Acquisition of insulation maker

Cash-strapped Superglass sold to Russian rival

Ken MunroScottish insulation company Superglass is being acquired in an £8.7 million recommended cash offer by a Russian rival.

The loss-making manufacturer of glass wool, based in Stirling, is being acquired by Moscow based Inflection, part of Russian tycoon Sergey Kolesnikov’s TechnoNICOL  group, one of the world’s largest insulation makers.

The Superglass board said that despite making progress through a turnaround plan it could not see a future as an independent company.

In a statement to the stock exchange it admitted to the pressures it was under and how a sale of the business to a large rival had become the best solution.

It said its status as a quoted company meant its trading position was always open to public scrutiny and this has worked against it.

It would need to raise more finance, not least to replace its only furnace, and this could not be guaranteed.

The government’s withdrawal of an energy-efficiency scheme was already having an effect on demand and the uncertainty following the Brexit decision made matters worse.

Inflection is committed to the management and 150-strong workforce and says it has investment plans including a major distribution deal for TechnoNICOL products through Superglass.

The remuneration committee of Superglass has also agreed that CEO Ken Munro (pictured), former finance director Chris Lea and production director Mark Atherton will each be entitled to a cash bonus equivalent to 20% of their respective annual base salaries, representing £35,000, £26,000 and £22,000 respectively.

Mr Kolesnikov, the sole shareholder of Inflection, who is also the president and managing partner of the TechnoNICOL group of companies, considers Superglass to be “a good strategic fit for a potential commercial partnership with the TechnoNICOL group”, giving his company a presence in the UK and Irish insulation markets.

He believes Superglass is likely, over time, to become the leading distributor of TechnoNICOL Construction’s products in the region.

In a statement to the stock exchange, Superglass says the Offer will also enable Superglass it to benefit from the “financial support and certainty that Inflection is able to provide”

In addition, it said the offer gives all Superglass shareholders the opportunity to exit at a substantial premium, thereby removing the uncertainty that they may otherwise be subject to, given the relative illiquidity in the shares as well as the relatively volatile share price over the past two years.

The  5.6p per share bid represents a 114% premium to last night’s closing price of 2.62p.

Superglass’s main shareholder, holding 38% of the company is backing the offer which has irrevocables totalling 63%.

> Daily Business comment: The takeover will provide Superglass with the capital certainty it requires to survive and thrive in a market suffering from overcapacity.

Its statement about the need for refinancing by a rival confirms comments about the benefits of foreign takeovers made on this website this week following the ARM Holdings acquisition.

Superglass has undertaken a series of recapitalisation exercises to reduce its debts and costs and to finance a major programme of capital investment at its plant in Stirling.

It needed this to compete with the other leading players in the UK glasswool insulation market which has suffered a prolonged period of price weakness and subdued demand.

Matters were made more problematic by he almost complete withdrawal of the UK Government-sponsored domestic energy efficiency schemes.

Progress has been made on a turnaround plan, but the company is still making a loss.

Overcapacity in the UK glasswool insulation market stretched financial resources compared to its principal competitors mean the plan continues to carry some risk.

The company now says the UK’s recent decision to vote to leave the European Union has added a new layer of operational and financial risk.

The board has been exploring a new plan to save in excess of £700,000 for a capital outlay of approximately £2.7m.

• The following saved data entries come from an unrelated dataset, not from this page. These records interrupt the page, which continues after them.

-- ==== Sys2Proof/Machine/Package.lean ====
section
/-! DEFINITION. Data of the package that is exact: the rails with their currents (R696), the land grid and the
function of every land (R707 to R711, R729), and what the PCIe functions present (R576). Nothing of it is state; Tests compares it with the counts of R712. -/

namespace Sys2Proof.Machine

/-- The functions that the endpoint of a die presents (R576). -/
def pcieFunctions : List Fn := [.pf0, .pf1] ++ (List.range 64).map .vf

/-- Device ID of a function (R576). -/
def deviceId (p : Part) : Fn → Nat
  | .pf0 => partCode p
  | .pf1 => partCode p + 1
  | .vf _ => partCode p + 2

/-- Class code of every function: a network controller of another type (R576). -/
def classCode : Nat := 0x028000

/-- Size of BAR0 in bytes (R576). -/
def barSize : Fn → Nat
  | .pf0 => 65536
  | .pf1 => 16384
  | .vf _ => 4096

/-- The four low bits of BAR0 as configuration space reads them: a memory BAR, 64 bits wide, not prefetchable (R576). -/
def barType : Nat := 0b0100

/-- MSI-X vectors of a function (R576). -/
def msixVectors : Fn → Nat
  | .pf0 => 32
  | .pf1 => 16
  | .vf _ => 1

/-- VFs that the SR-IOV capability of PF1 offers (R576). -/
def totalVfs : Nat := 64

/-- The PCIe link that a function is on in split mode (R576). -/
def splitLink : Fn → Nat
  | .vf _ => 1
  | _ => 0

/-- The supply rails (R696). -/
inductive Rail where
  | core
  | srd
  | srdh
  | hbm
  | io
  | aon
  deriving DecidableEq, Repr

/-- Nominal voltage in mV and tolerance in percent (R696). -/
def railNominal : Rail → Nat × Nat
  | .core => (900, 3)
  | .srd => (900, 2)
  | .srdh => (1200, 2)
  | .hbm => (1200, 3)
  | .io => (1800, 5)
  | .aon => (900, 3)

/-- Greatest current of a die in tenths of an ampere; VDD_AON is drawn by d0 alone (R696). -/
def railCurrent : Rail → Nat
  | .core => 1650
  | .srd => 300
  | .srdh => 80
  | .hbm => 180
  | .io => 15
  | .aon => 5

/-- The greatest current of a part on a rail (R696). -/
def partCurrent (p : Part) (r : Rail) : Nat := if r = .aon then railCurrent r else dieCount p * railCurrent r

/-- The group of a rail in the order of power-up (R700). -/
def railGroup : Rail → Nat
  | .aon => 1
  | .io => 1
  | .core => 2
  | .srd => 2
  | .srdh => 3
  | .hbm => 3

/-- The five lands of a lane, in the order of their columns (R710). -/
inductive LaneLand where
  | txP
  | txN
  | vss
  | rxP
  | rxN
  deriving DecidableEq, Repr

/-- The lands of a die's control field (R711). -/
inductive PkgSignal where
  | perstN
  | pcieSplit
  | refclkPcieP
  | refclkPcieN
  | pwrOk
  | faultInN
  | alertN
  | queenIn
  | queenOut
  | refclkAon
  | ppsIn
  | ppsOut
  | tck
  | tms
  | tdi
  | tdo
  | trstN
  | spiSck
  | spiCsN
  | spiIo (n : Nat)
  | refclk156P
  | refclk156N
  deriving DecidableEq, Repr

/-- What a land is for (R709 to R711). -/
inductive Land where
  | vss
  | supply (r : Rail)
  | serial (lane : Nat) (l : LaneLand)
  | pcie (lane : Nat) (l : LaneLand)
  | signal (s : PkgSignal)
  | reserved
  deriving DecidableEq, Repr

def laneLand (k : Nat) : LaneLand := [LaneLand.txP, .txN, .vss, .rxP, .rxN].getD k .vss

/-- Control fields of every die (R711). -/
def controlAll (c r : Nat) : Option Land :=
  if r = 22 ∧ c ≤ 48 then some .reserved
  else match c, r with
    | 41, 21 => some (.signal .perstN)
    | 42, 21 => some (.signal .pcieSplit)
    | 42, 24 => some (.signal .refclkPcieP)
    | 43, 24 => some (.signal .refclkPcieN)
    | _, _ => none

/-- The package-level lands, in the control field of d0 (R711). -/
def controlD0 (c r : Nat) : Option Land :=
  if r = 24 ∧ 53 ≤ c then some (.supply .aon)
  else match r with
    | 21 => ([(49, PkgSignal.pwrOk), (51, .faultInN), (53, .alertN), (55, .queenIn), (57, .queenOut), (59, .refclkAon)].find?
        (·.1 == c)).map fun e => .signal e.2
    | 22 => ([(49, PkgSignal.ppsIn), (51, .ppsOut), (53, .tck), (55, .tms), (57, .tdi), (59, .tdo)].find?
        (·.1 == c)).map fun e => .signal e.2
    | 23 => ([(49, PkgSignal.trstN), (51, .spiSck), (53, .spiCsN), (55, .spiIo 0), (57, .spiIo 1), (59, .spiIo 2)].find?
        (·.1 == c)).map fun e => .signal e.2
    | 24 => ([(49, PkgSignal.spiIo 3), (51, .refclk156P), (52, .refclk156N)].find? (·.1 == c)).map fun e => .signal e.2
    | _ => none

/-- The function of the land at position (c, r) of the region of die `n`, with c from 1 to 60 and r from 1 to 32 (R709 to
R711). -/
def regionLand (n c r : Nat) : Land :=
  let even := fun x : Rail => if (c + r) % 2 = 0 then Land.supply x else .vss
  if r ≤ 16 then
    if c ≤ 50 then even .core
    else if c ≤ 58 then even .hbm
    else if c = 59 ∧ r ≤ 8 then .supply .io
    else .vss
  else if r ≤ 24 ∧ 41 ≤ c then
    if r ≤ 20 then even .srdh
    else ((controlAll c r).orElse fun _ => if n = 0 then controlD0 c r else none).getD .vss
  else if r ≤ 22 then even .srd
  else if r ≤ 24 then .pcie (8 * (r - 23) + (c - 1) / 5) (laneLand ((c - 1) % 5))
  else .serial (12 * (r - 25) + (c - 1) / 5) (laneLand ((c - 1) % 5))

/-- Columns and rows of the land grid (R729). -/
def landGrid : Part → Nat × Nat
  | .km8200 => (60, 64)
  | .km8400 => (120, 64)
  | .km8800 => (120, 128)

/-- The origin of a die's region (R708). -/
def regionOrigin (p : Part) (n : Nat) : Nat × Nat :=
  if p = .km8200 then (0, 32 * n) else (60 * (n % 2), 32 * (n / 2))

/-- The die and the function of land L-ccc-rrr of a part; none when the grid has no such position (R707, R708). -/
def landOf (p : Part) (col row : Nat) : Option (Nat × Land) :=
  let g := landGrid p
  if col = 0 ∨ row = 0 ∨ g.1 < col ∨ g.2 < row then none
  else
    let n := if p = .km8200 then (row - 1) / 32 else (col - 1) / 60 + 2 * ((row - 1) / 32)
    some (n, regionLand n ((col - 1) % 60 + 1) ((row - 1) % 32 + 1))

/-- The functions of all lands of a die's region. -/
def regionLands (n : Nat) : List Land :=
  (List.range 32).flatMap fun r => (List.range 60).map fun c => regionLand n (c + 1) (r + 1)

end Sys2Proof.Machine
end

However, funding for this project is not in place and beyond its available debt facilities.

It also needs to find £4m to replace its sole operating furnace the company’s capacity and would rely on cash flow to go back to shareholders.

Interestingly, the company says its quoted status, requiring it to publicly disclose its financial and trading position, has “materially disadvantaged management’s efforts to stabilise the business and implement the turnaround plan”.

It states in the offer document that quoted status also carries “significant administrative and compliance costs which have been an additional drain on cash at a time when Superglass could ill afford it.”

Being a supplier of a limited product range operating from a single manufacturing plant represents a “strategic challenge” which the company has been in the process of attempting to address in order to build a sustainable long term future.